The situation becomes all the more critical when the Supreme Court consistently reverses the decisions of the Appeal Court on such matters. Judged against the fact that Supreme Court judges who enjoy superior authority over their counterparts in the Appeal Court were in most cases judges of the Court of Appeal before their elevation, one begins to wonder if their lordships’ decisions too could survive going through another appellate court, were there to be such a court allowed by the constitution. Where this leaves us the common people is to gradually erode the confidence we have in the judiciary’s ability to dispense justice without fear or favour.
It’s not a mere window dressing that lawyers and judges are addressed as learned men and women. They earn their respect and authority to adjudicate on their fellow men and women on their ability to draw the line between what is just and what is not. Where matters get to the point that what is just and unjust seem to vary widely between one learned person and another, even among those who have been found reliable enough to occupy the highest courts in the land, we the lay people begin to fear if what we have is truly justice or something else.
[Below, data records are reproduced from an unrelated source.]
-- ==== Sys2Proof/Machine/Scheduler.lean ====
section
/-! DEFINITION. The clock converter and scheduler (40_scheduler.md): CONFIGURE (R400), the CPU events (R405 to R409),
the sound catch-up (R403), CpuRun (R404), and SLOT_STEP (R402, R410, R414). -/

namespace Sys2Proof.Machine

/-! ## CONFIGURE (R400) -/

/-- A per-slot ratio: floor(F · 2^32 / F_SLOT). -/
def ratio (f fSlot : Word32) : Nat := f.toNat * 4294967296 / fSlot.toNat

/-- The mode a legal MEM_MODE names (R455). -/
def memModeOf (m : Byte) : MemMode :=
  match m.toNat with
  | 0 => .always
  | 1 => .fetchOnly
  | _ => .never

/-- The checks of CONFIGURE, in their order (R400, R901): the first that fails gives the code. -/
def configProblem (memMode : Byte) (fCpu fSlot fSnd : Word32) : Option ConfigError :=
  if fCpu = 0 ∨ fSlot = 0 ∨ fSnd = 0 then some .ce1
  else if 2 < memMode.toNat then some .ce2
  else if ratio fCpu fSlot = 0 ∨ ratio fSnd fSlot = 0 then some .ce3
  else if 72057594037927936 ≤ ratio fCpu fSlot ∨ 72057594037927936 ≤ ratio fSnd fSlot then some .ce4
  else none

/-- The fields a successful CONFIGURE writes; acc_cpu, acc_snd and every other field are unchanged. -/
def Clk.configure (k : Clk) (p : Params) (memMode : Byte) (fCpu fSlot fSnd : Word32) (nwait : Byte) : Clk :=
  { k with
    rCpu := ratio fCpu fSlot
    rSnd := ratio fSnd fSlot
    recip := p.phaseSteps * 18446744073709551616 / ratio fCpu fSlot
    memMode := memModeOf memMode
    nwait := nwait
    onehzHalf := if fSnd.toNat / 2 = 0 then 1 else BitVec.ofNat 32 (fSnd.toNat / 2)
    configured := true }

/-- CONFIGURE's effect: a ConfigurationError changes nothing. -/
def configure (memMode : Byte) (fCpu fSlot fSnd : Word32) (nwait : Byte) (s : State) : State :=
  match configProblem memMode fCpu fSlot fSnd with
  | some c => raiseConfig c s
  | none => complete (s.setClk (s.clk.configure s.params memMode fCpu fSlot fSnd nwait))

/-! ## The CPU events -/

/-- An instruction starts (R404, R405). -/
def startInstr (s : State) : State := s.setClk { s.clk with inInstr := true, instrCost := 0 }

/-- An event the host issues while no instruction is in progress first starts one (R405; 30_encoding.md R303). -/
def ensureInstr (s : State) : State := if s.clk.inInstr then s else startInstr s

/-- Charge n cycles to the CPU (R406): acc_cpu, then instr_cost. An overflow stops the event (R412, R903). -/
def charge (n : Byte) (s : State) : State :=
  unlessFatal (updateCpu (s.clk.accCpu - n.toNat * one) s) fun t =>
    t.setClk { t.clk with instrCost := t.clk.instrCost + n.setWidth 32 }

/-- CPU_CYCLES (R406). -/
def cpuCycles (n : Byte) (s : State) : State := charge n s

/-- CPU_MEM (R406): the wait is read before the charge, and the byte is moved by the collaborator. -/
def cpuMem (k : AccessKind) (a : Half) (s : State) : State := charge (waitCycles s k a) s

/-- CPU_IO (R407): the wait is charged, and then the access is held if it lies beyond the slot, or performed. -/
def cpuIo (x : PendingIo) (s : State) : State :=
  unlessFatal (charge (waitCycles s .io (x.port.setWidth 16)) s) fun t =>
    if t.clk.accCpu < 0 then t.setClk { t.clk with pendingIo := some x } else performIo x t

/-- The access of a CPU I/O event. A read carries no data (30_encoding.md R302), so where the spec gives pending_io of a
held read no data byte, the model holds 0 there, whoever issued the read (DESIGN CHOICE, log 23). Nothing reads it. -/
def ioAccess (write : Bool) (port data : Byte) : PendingIo := ⟨write, port, if write then data else 0⟩

/-- CPU_END (R409), where the instruction has charged a cycle. -/
def endInstr (s : State) : State := s.setClk { s.clk with inInstr := false }

/-! ## CpuRun (R404) -/

/-- One event of the CPU agent inside a slot step, with its outcome returned to the agent (60_exceptions.md R900). A refused
one sets `refused` and does not end the step (R904). A reserved kind is refused after the instruction it opened has started
(DEDUCED, log 19). An I/O event that is held has completed; its access and its byte come later (R407, R408; DEDUCED, log 25). -/
def cpuEvent (e : CpuEvent) (s : State) : State :=
  match e with
  | .cycles n => completeAgent (cpuCycles n s)
  | .mem kind a =>
    match kind.toNat with
    | 0 => completeAgent (cpuMem .fetch a s)
    | 1 => completeAgent (cpuMem .read a s)
    | 2 => completeAgent (cpuMem .write a s)
    | _ => refuseAgent (.encoding .reservedKind) s
  | .io write port data => completeAgent (cpuIo (ioAccess write port data) s)
  | .fin => if s.clk.instrCost = 0 then refuseAgent .zeroCycles s else completeAgent (endInstr s)

/-- One item of the CPU agent's input: an event, or a change of what the collaborator owns (DESIGN CHOICE, log 9). -/
def cpuInput (i : CpuInput) (s : State) : State :=
  match i with
  | .event e => cpuEvent e s
  | .collab c => collaborate c s

/-- How one turn of CpuRun's loop ends: the step's CPU work is done, a FatalAssertion stopped it, or the next
event of the CPU agent is asked for. -/
inductive Turn where
  | done
  | stopped
  | wants
deriving DecidableEq, Repr

/-- The held access, performed where it no longer lies beyond the slot (R404, R407). -/
def releaseHeld (s : State) : State :=
  match s.clk.pendingIo with
  | none => s
  | some x => if s.clk.accCpu < 0 then s else performIo x (s.setClk { s.clk with pendingIo := none })

/-- One turn of CpuRun's loop after the held access: it still lies beyond the slot; or an instruction in progress
goes on; or a new instruction starts while the CPU is due (R404). -/
def cpuDue (s : State) : Turn × State :=
  if s.clk.pendingIo.isSome then (.done, s)
  else if s.clk.inInstr then (.wants, s)
  else if 0 ≤ s.clk.accCpu then (.wants, startInstr s)
  else (.done, s)

/-- One turn of CpuRun's loop, up to CpuNext: a held access first (R404). A FatalAssertion ends the loop (R903). -/
def cpuTurn (s : State) : Turn × State :=
  if s.clk.faulted then (.stopped, s) else cpuDue (releaseHeld s)

/-- CpuRun (R404) over the CPU agent's coming items. It ends with the CPU's work done, with a FatalAssertion, or
waiting for the agent, where it has supplied no further event (DESIGN CHOICE, log 5). -/
def cpuRun (q : List CpuInput) (s : State) : Turn × State :=
  match q with
  | [] => ((cpuTurn s).1, (cpuTurn s).2.setCpuIn [])
  | i :: q =>
    match (cpuTurn s).1 with
    | .wants => cpuRun q (cpuInput i (cpuTurn s).2)
    | .done => (.done, (cpuTurn s).2.setCpuIn (i :: q))
    | .stopped => (.stopped, (cpuTurn s).2.setCpuIn (i :: q))

/-! ## SLOT_STEP (R402) -/

/-- Every observer is called once with the raster position, in registration order (R414). -/
def callObservers (s : State) : State :=
  { s with observed := s.observed ++ s.params.observers.map fun o => ⟨o, s.vid.line, s.vid.slot⟩ }

/-- One tick is paid for: acc_snd falls by ONE (R403). -/
def paySnd (s : State) : State := updateSnd (s.clk.accSnd - one) s

/-- The loop of SoundCatchUp (R403), at most n times round: a tick while acc_snd is due. -/
def soundLoop (n : Nat) (s : State) : State :=
  match n with
  | 0 => s
  | n + 1 => if 0 ≤ s.clk.accSnd then unlessFatal (paySnd (soundTick s)) (soundLoop n) else s

/-- How many times round SoundCatchUp's loop goes from an accumulator value: floor(acc / ONE) + 1 where it is due. -/
def ticksDue (acc : Int) : Nat := if 0 ≤ acc then (acc / one).toNat + 1 else 0

/-- SoundCatchUp (R403). -/
def soundCatchUp (s : State) : State :=
  unlessFatal (updateSnd (s.clk.accSnd + s.clk.rSnd) s) fun t => soundLoop (ticksDue t.clk.accSnd) t

/-- The slot's CPU budget (R402). -/
def cpuBudget (s : State) : State := updateCpu (s.clk.accCpu + s.clk.rCpu) s

/-- One more slot in slot_count, modulo 2^64 (R410). -/
def countSlot (s : State) : State := s.setClk { s.clk with slotCount := s.clk.slotCount + 1 }

/-- VideoAdvance (R410). -/
def videoAdvance (s : State) : State := countSlot (videoSlot s)

/-- The end of a slot step, by how CpuRun ended: the video advance, nothing more after a FatalAssertion, or the
wait for the CPU agent. -/
def slotFinish (x : Turn × State) : State :=
  match x.1 with
  | .done => complete (videoAdvance (x.2.setSlotOpen false))
  | .stopped => x.2.setSlotOpen false
  | .wants => (x.2.setSlotOpen true).setReply .pending

/-- A slot step from its CPU work on. -/
def slotRun (s : State) : State := slotFinish (cpuRun s.cpuIn s)

/-- SLOT_STEP's effect (R402): observers, sound, CPU budget, CPU work, video. -/
def slotStep (s : State) : State :=
  unlessFatal (soundCatchUp (callObservers s)) fun t => unlessFatal (cpuBudget t) slotRun

/-! ## The transactions -/

/-- SLOT_STEP (R402). -/
def execSlotStep (s : State) : Host.Outcome State Fault Refusal := acceptConfigured slotStep s

/-- CONFIGURE (R400). -/
def execConfigure (memMode : Byte) (fCpu fSlot fSnd : Word32) (nwait : Byte) (s : State) :
    Host.Outcome State Fault Refusal := accept (configure memMode fCpu fSlot fSnd nwait) s

/-- CPU_CYCLES, issued by the host (R405, R406). -/
def execCpuCycles (n : Byte) (s : State) : Host.Outcome State Fault Refusal :=
  acceptConfigured (fun s => complete (cpuCycles n (ensureInstr s))) s

/-- CPU_MEM_FETCH, issued by the host (R405, R406). -/
def execCpuMemFetch (a : Half) (s : State) : Host.Outcome State Fault Refusal :=
  acceptConfigured (fun s => complete (cpuMem .fetch a (ensureInstr s))) s

/-- CPU_MEM_READ, issued by the host (R405, R406). -/
def execCpuMemRead (a : Half) (s : State) : Host.Outcome State Fault Refusal :=
  acceptConfigured (fun s => complete (cpuMem .read a (ensureInstr s))) s

/-- CPU_MEM_WRITE, issued by the host (R405, R406). -/
def execCpuMemWrite (a : Half) (s : State) : Host.Outcome State Fault Refusal :=
  acceptConfigured (fun s => complete (cpuMem .write a (ensureInstr s))) s

/-- CPU_IO_READ, issued by the host (R405, R407). -/
def execCpuIoRead (port : Byte) (s : State) : Host.Outcome State Fault Refusal :=
  acceptConfigured (fun s => complete (cpuIo (ioAccess false port 0) (ensureInstr s))) s

/-- CPU_IO_WRITE, issued by the host (R405, R407). -/
def execCpuIoWrite (port data : Byte) (s : State) : Host.Outcome State Fault Refusal :=
  acceptConfigured (fun s => complete (cpuIo (ioAccess true port data) (ensureInstr s))) s

/-- CPU_END, issued by the host (R409): an instruction that has charged no cycle is refused. While no instruction is in
progress the event first starts one (30_encoding.md R303), which has charged none; so it is refused, and a refusal
leaves the start undone (60_exceptions.md R904; DEDUCED, log 18). R905 has no place in its order for this refusal; a
faulted or an unconfigured block reports that instead (DESIGN CHOICE, log 26). -/
def execCpuEnd (s : State) : Host.Outcome State Fault Refusal :=
  acceptConfigured
    (fun s =>
      if (ensureInstr s).clk.instrCost = 0 then refuse .zeroCycles s else complete (endInstr (ensureInstr s))) s

end Sys2Proof.Machine
end

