/-- R402, R404 to R410: a slot step in which the CPU agent's next instruction is n cycles and no access, and uses up
the CPU's budget: the instruction starts, charges n cycles and ends, between the sound ticks and the video slot, and the
agent gets the completion of its two events (R900; DEDUCED, log 25). A step at which a held access is due performs it after the sound ticks and the CPU's budget, and goes on from there: a port of the
block's window is what the PW or PR of its offset is, and another port goes to the collaborator, whose answer is a free value
(DESIGN CHOICE, log 6). And CpuRun's loop whole, over the items of the CPU agent, which are the model's own list (DESIGN CHOICE,
log 5). With an instruction in progress or due and no access held, the next item is taken, in an instruction that has started:
an event, or a change the CPU made through the collaborator (DESIGN CHOICE, log 9); with no item there, the step waits (log 5).
A held access that is due is performed; one that is not, or a CPU between instructions that is not due, ends the CPU's work,
and the video slot follows and is counted; a FatalAssertion ends the step. -/
def Obligations.SlotStepOneInstruction : Prop :=
  (∀ (s : State) (n : Byte) (q : List CpuInput), s.clk.faulted = false → s.clk.configured = true →
    -2 ^ 32 ≤ s.clk.accSnd → s.clk.accSnd < 0 → s.clk.rSnd < 2 ^ 56 → s.clk.accCpu < 0 → s.clk.rCpu < 2 ^ 56 →
    s.clk.pendingIo = none → s.clk.inInstr = false → 0 ≤ s.clk.accCpu + s.clk.rCpu → n ≠ 0 →
    s.clk.accCpu + s.clk.rCpu - n.toNat * 2 ^ 32 < 0 →
    s.cpuIn = .event (.cycles n) :: .event .fin :: q →
    let u := soundCatchUp (callObservers s)
    let w := { u with
      clk := { u.clk with
        accCpu := s.clk.accCpu + s.clk.rCpu - n.toNat * 2 ^ 32, inInstr := false, instrCost := n.setWidth 32 }
      cpuIn := q
      agentReplies := s.agentReplies ++ [.completed, .completed]
      slotOpen := false }
    exec .slotStep s = .next { videoSlot w with
      clk := { w.clk with slotCount := s.clk.slotCount + 1 }, reply := .completed }) ∧
  (∀ (s : State) (x : PendingIo), s.clk.faulted = false → s.clk.configured = true →
    -2 ^ 32 ≤ s.clk.accSnd → s.clk.accSnd < 0 → s.clk.rSnd < 2 ^ 56 → s.clk.accCpu < 0 → s.clk.rCpu < 2 ^ 56 →
    s.clk.pendingIo = some x → 0 ≤ s.clk.accCpu + s.clk.rCpu →
    let u := soundCatchUp (callObservers s)
    exec .slotStep s = .next (slotRun (performIo x
      { u with clk := { u.clk with accCpu := s.clk.accCpu + s.clk.rCpu, pendingIo := none } }))) ∧
  (∀ (s : State) (port data : Byte), s.clk.faulted = false →
    let off := BitVec.ofNat 5 (port.toNat - s.params.portBase.toNat)
    let inside := s.params.portBase.toNat ≤ port.toNat ∧ port.toNat < s.params.portBase.toNat + 32
    (inside →
      exec (portWriteInstr off data) s = .next { performIo ⟨true, port, data⟩ s with reply := .completed } ∧
      ∃ b, exec (portReadInstr off) s = .next { s with reply := .byte b } ∧
        performIo ⟨false, port, data⟩ s = { s with delivered := s.delivered ++ [b] }) ∧
    (¬inside →
      performIo ⟨true, port, data⟩ s = { s with extIo := s.extIo ++ [.write port data] } ∧
      performIo ⟨false, port, data⟩ s = { s with
        extIo := s.extIo ++ [.read port]
        ioDraws := s.ioDraws + 1
        delivered := s.delivered ++ [Config.ioRead s.ioDraws port] })) ∧
  (∀ (s : State) (q : List CpuInput), s.clk.faulted = false → s.clk.pendingIo = none →
    s.clk.inInstr = true ∨ 0 ≤ s.clk.accCpu →
    let w := if s.clk.inInstr then s else { s with clk := { s.clk with inInstr := true, instrCost := 0 } }
    (∀ e, cpuRun (.event e :: q) s = cpuRun q (cpuEvent e w)) ∧
    (∀ c, cpuRun (.collab c :: q) s = cpuRun q (collaborate c w)) ∧
    cpuRun [] s = (.wants, { w with cpuIn := [] })) ∧
  (∀ (s : State) (x : PendingIo) (q : List CpuInput), s.clk.faulted = false → s.clk.pendingIo = some x →
    0 ≤ s.clk.accCpu → cpuRun q s = cpuRun q (performIo x { s with clk := { s.clk with pendingIo := none } })) ∧
  (∀ (s : State) (q : List CpuInput), s.clk.faulted = false → s.clk.accCpu < 0 →
    s.clk.pendingIo ≠ none ∨ s.clk.inInstr = false → cpuRun q s = (.done, { s with cpuIn := q })) ∧
  (∀ (s : State) (q : List CpuInput), s.clk.faulted = true → cpuRun q s = (.stopped, { s with cpuIn := q })) ∧
  (∀ s : State, slotRun s = slotFinish (cpuRun s.cpuIn s)) ∧
  (∀ t : State,
    (t.clk.faulted = false →
      slotFinish (.done, t) = { videoSlot { t with slotOpen := false } with
        clk := { t.clk with slotCount := t.clk.slotCount + 1 }, reply := .completed }) ∧
    slotFinish (.stopped, t) = { t with slotOpen := false } ∧
    slotFinish (.wants, t) = { t with slotOpen := true, reply := .pending })
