-- ==== Sys2Proof/Laws/Video.lean ====
section
/-! SUPPORT. The parts of a video slot: everything each of them can do, said once. -/

namespace Sys2Proof.Machine

/-- Slot 0 clears display_en, and no other slot changes anything here. -/
theorem lineStart_eq (s : State) :
    lineStart s = { s with vid := { s.vid with displayEn := if s.vid.slot = 0 then false else s.vid.displayEn } } := by
  unfold lineStart
  split <;> rfl

/-- One byte of the LPB fetch changes lpb_buf and bus_last alone. -/
theorem lpbByte_eq (i : Nat) (s : State) :
    lpbByte i s =
      { s with vid := { s.vid with
          lpbBuf := s.vid.lpbBuf.setIfInBounds i (Memory.read s.mem (s.vid.lptCur + BitVec.ofNat 16 i))
          busLast := Memory.read s.mem (s.vid.lptCur + BitVec.ofNat 16 i) } } := rfl

/-- The two bytes of a slot's LPB fetch, in order; the second is the one left on the bus. -/
theorem lpbFetch_eq (s : State) :
    lpbFetch s =
      { s with vid := { s.vid with
          lpbBuf := (s.vid.lpbBuf.setIfInBounds (2 * s.vid.slot.toNat)
              (Memory.read s.mem (s.vid.lptCur + BitVec.ofNat 16 (2 * s.vid.slot.toNat)))).setIfInBounds
                (2 * s.vid.slot.toNat + 1)
                (Memory.read s.mem (s.vid.lptCur + BitVec.ofNat 16 (2 * s.vid.slot.toNat + 1)))
          busLast := Memory.read s.mem (s.vid.lptCur + BitVec.ofNat 16 (2 * s.vid.slot.toNat + 1)) } } := rfl

/-- The slot's group goes to the end of the line; the renderer writes ld1, ld2 and bus_last. -/
theorem slotGroup_eq (s : State) :
    slotGroup s =
      { s with vid := { s.vid with
          ld1 := (render (renderKey s) s).2.vid.ld1
          ld2 := (render (renderKey s) s).2.vid.ld2
          busLast := (render (renderKey s) s).2.vid.busLast
          lineBuf := s.vid.lineBuf ++ (render (renderKey s) s).1 } } := by
  have h : SameButPointers s (render (renderKey s) s).2 := runRenderer_writes _ s
  rw [slotGroup, pushGroup, h]
  rfl

/-- Everything EndOfLine can do: VID, INT and the trace are all it changes. -/
theorem endOfLine_eq (s : State) :
    endOfLine s =
      { s with
        vid := Vid.nextLine { s.vid with lineBuf := [] }
        intr := { s.intr.drive 2 s.vid.vint with irq := (s.intr.drive 2 s.vid.vint).wanted }
        trace := s.trace ++ [.scanline s.vid.lineBuf s.vid.lineBuf.length] ++
          irqEvents (s.intr.drive 2 s.vid.vint) } := by
  rw [endOfLine, intSetLevel_eq]
  rfl

/-- The state t is s but for VID, INT and the trace. -/
def SameButDisplay (s t : State) : Prop := t = { s with vid := t.vid, intr := t.intr, trace := t.trace }

theorem SameButDisplay.trans {s t u : State} (h : SameButDisplay s t) (k : SameButDisplay t u) :
    SameButDisplay s u := by
  unfold SameButDisplay at *
  rw [k, h]

theorem slotFetch_writes (s : State) : SameButDisplay s (slotFetch s) := by
  unfold slotFetch
  split
  · split
    · rw [lpbFetch_eq]; rfl
    · rfl
  · rw [margins_eq]; rfl

theorem nextSlot_writes (s : State) : SameButDisplay s (nextSlot s) := by
  unfold nextSlot
  split
  · rw [endOfLine_eq]; rfl
  · rfl

theorem slotEnd_writes (s : State) : SameButDisplay s (slotEnd s) := by
  unfold slotEnd
  split
  · exact SameButDisplay.trans (t := lineSetup s) rfl (nextSlot_writes _)
  · exact nextSlot_writes s

/-- Everything a video slot can change: VID, INT and the trace. -/
theorem videoSlot_writes (s : State) : SameButDisplay s (videoSlot s) := by
  have h1 : SameButDisplay s (lineStart s) := by rw [lineStart_eq]; rfl
  have h3 : SameButDisplay (slotFetch (lineStart s)) (slotGroup (slotFetch (lineStart s))) := by
    rw [slotGroup_eq]; rfl
  exact ((h1.trans (slotFetch_writes _)).trans h3).trans (slotEnd_writes _)

end Sys2Proof.Machine
end

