-- ==== Sys2Proof/Machine/Assembly.lean ====
section
/-! DEFINITION. The assembler's lines as transactions: each line of 30_encoding.md R363 as its packet, and the
expansions of R364. The host's text itself is not modelled: a line is what its mnemonic and operands say. -/

namespace Sys2Proof.Machine

/-- An OP packet: class 0b10, a 6-bit opcode, imm8, and what follows the header (R300, R302). -/
def opPacket (opcode : BitVec 6) (imm : Byte) (words : List Word32) (bytes : List Byte) : Packet where
  header := (0b10 : BitVec 2) ++ opcode ++ imm
  words := words
  bytes := bytes

/-- A PW or PR packet: the class, H[13] = 0, the offset, and the low byte (R300). -/
def portPacket (cls : BitVec 2) (off : BitVec 5) (low : Byte) : Packet where
  header := cls ++ (0 : BitVec 1) ++ off ++ low
  words := []
  bytes := []

/-- The packet that a line of R363 stands for. The bits that a transaction ignores are 0. -/
def asmPacket (l : AsmLine) : Packet :=
  match l with
  | .pw off data => portPacket 0b00 off data
  | .pr off => portPacket 0b01 off 0
  | .slot => opPacket 0x00 0 [] []
  | .tick => opPacket 0x01 0 [] []
  | .vslot => opPacket 0x02 0 [] []
  | .cyc n => opPacket 0x03 n [] []
  | .mem kind a => opPacket 0x04 ((0 : BitVec 6) ++ kind) [addrWord a] []
  | .ioR port => opPacket 0x05 0 [ioWord port 0] []
  | .ioW port data => opPacket 0x05 1 [ioWord port data] []
  | .fin => opPacket 0x06 0 [] []
  | .ext2 level => opPacket 0x07 (if level then 1 else 0) [] []
  | .config mode fCpu fSlot fSnd nwait => opPacket 0x08 mode [fCpu, fSlot, fSnd, (0 : BitVec 24) ++ nwait] []
  | .save sub => opPacket 0x09 sub [] []
  | .load sub bytes => opPacket 0x0A sub [BitVec.ofNat 32 bytes.length] bytes
  | .reset => opPacket 0x0B 0 [] []
  | .waitq kind a => opPacket 0x0C ((0 : BitVec 6) ++ kind) [addrWord a] []

/-- The lines a pseudo-transaction of R364 stands for. TONE keeps the bits beside its own in the register that two
fields share, as they are stored when the line is expanded. -/
def expandPseudo (l : PseudoLine) (reg : Vector Byte 16) : List AsmLine :=
  match l with
  | .snd r v => [.pw ((0 : BitVec 1) ++ r) v]
  | .tone c f =>
    let low : Byte := f.extractLsb' 0 8
    let high : BitVec 4 := f.extractLsb' 8 4
    match c with
    | 0 => [.pw 0 low, .pw 3 (reg[3].extractLsb' 4 4 ++ high)]
    | 1 => [.pw 1 low, .pw 3 (high ++ reg[3].extractLsb' 0 4)]
    | 2 => [.pw 2 low, .pw 4 (reg[4].extractLsb' 4 4 ++ high)]
  | .intc v => [.pw 0x10 v]
  | .border v => [.pw 0x19 v]
  | .fixbias v => [.pw 0x18 v]
  | .lpt a => [.pw 0x1A (a.extractLsb' 0 8), .pw 0x1B (a.extractLsb' 8 8)]
  | .run n => List.replicate n .slot
  | .instr n => [.cyc n, .fin]

/-- What a line adds to the host's input. -/
def asmInput (l : AsmLine) : HostInput := .issue (.packet (asmPacket l))

/-- A pseudo-transaction put at the head of the host's input of s, expanded with the registers s stores. -/
def placePseudo (l : PseudoLine) (s : State) : State :=
  { s with hostIn := (expandPseudo l s.snd.reg).map asmInput ++ s.hostIn }

end Sys2Proof.Machine
end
This is not to cast aspersion on the integrity of their lordships at the two levels of appellate courts, but to alert the judiciary to its responsibility to be more concerned on its image as it strives to undo the injustice now pervading the land. If we ordinary citizens are not sure we could obtain justice even at the highest level of justice, how much less at the lower levels. May be there should be some workshops organized by the judiciary to harmonize some new aspects of the law among all levels of the bench so that they could, in most cases, speak one language in their dispensation of justice, rather than wait till these matters come up on appeal and the highest court now appear to veto the decisions of lower courts.
For example, everybody knows that but for the effective use of the card readers, there would not have been the possibility of Nigeria recording it’s first democratic experience of not only removing a ruling party but also a sitting president. For the use of such an important technology to be capable of being dispensed with in any part of the country, without any electoral consequence even when everybody knew how much those who now gain from such situation had earlier clamoured to dispense with its use, leaves much to be desired. There may be no electoral law to support the use of the card reader, but this is an example of where the highest court is morally allowed to make the law, in my layman opinion. As I write, I am pondering over how Nigerian citizens in those places whose decisions on who should have been their governor have been overturned by their lordships’ decisions, would perceive the judiciary.
I do not share the sentiment that ‘lawyers (who also become judges) are people who can turn white black and vice versa’. Black should remain black and white should remain so. This should be the notion in every profession whether law, accountancy, engineering, medicine or any other profession.
Gideon Oladepo is a chartered accountant based in Lagos.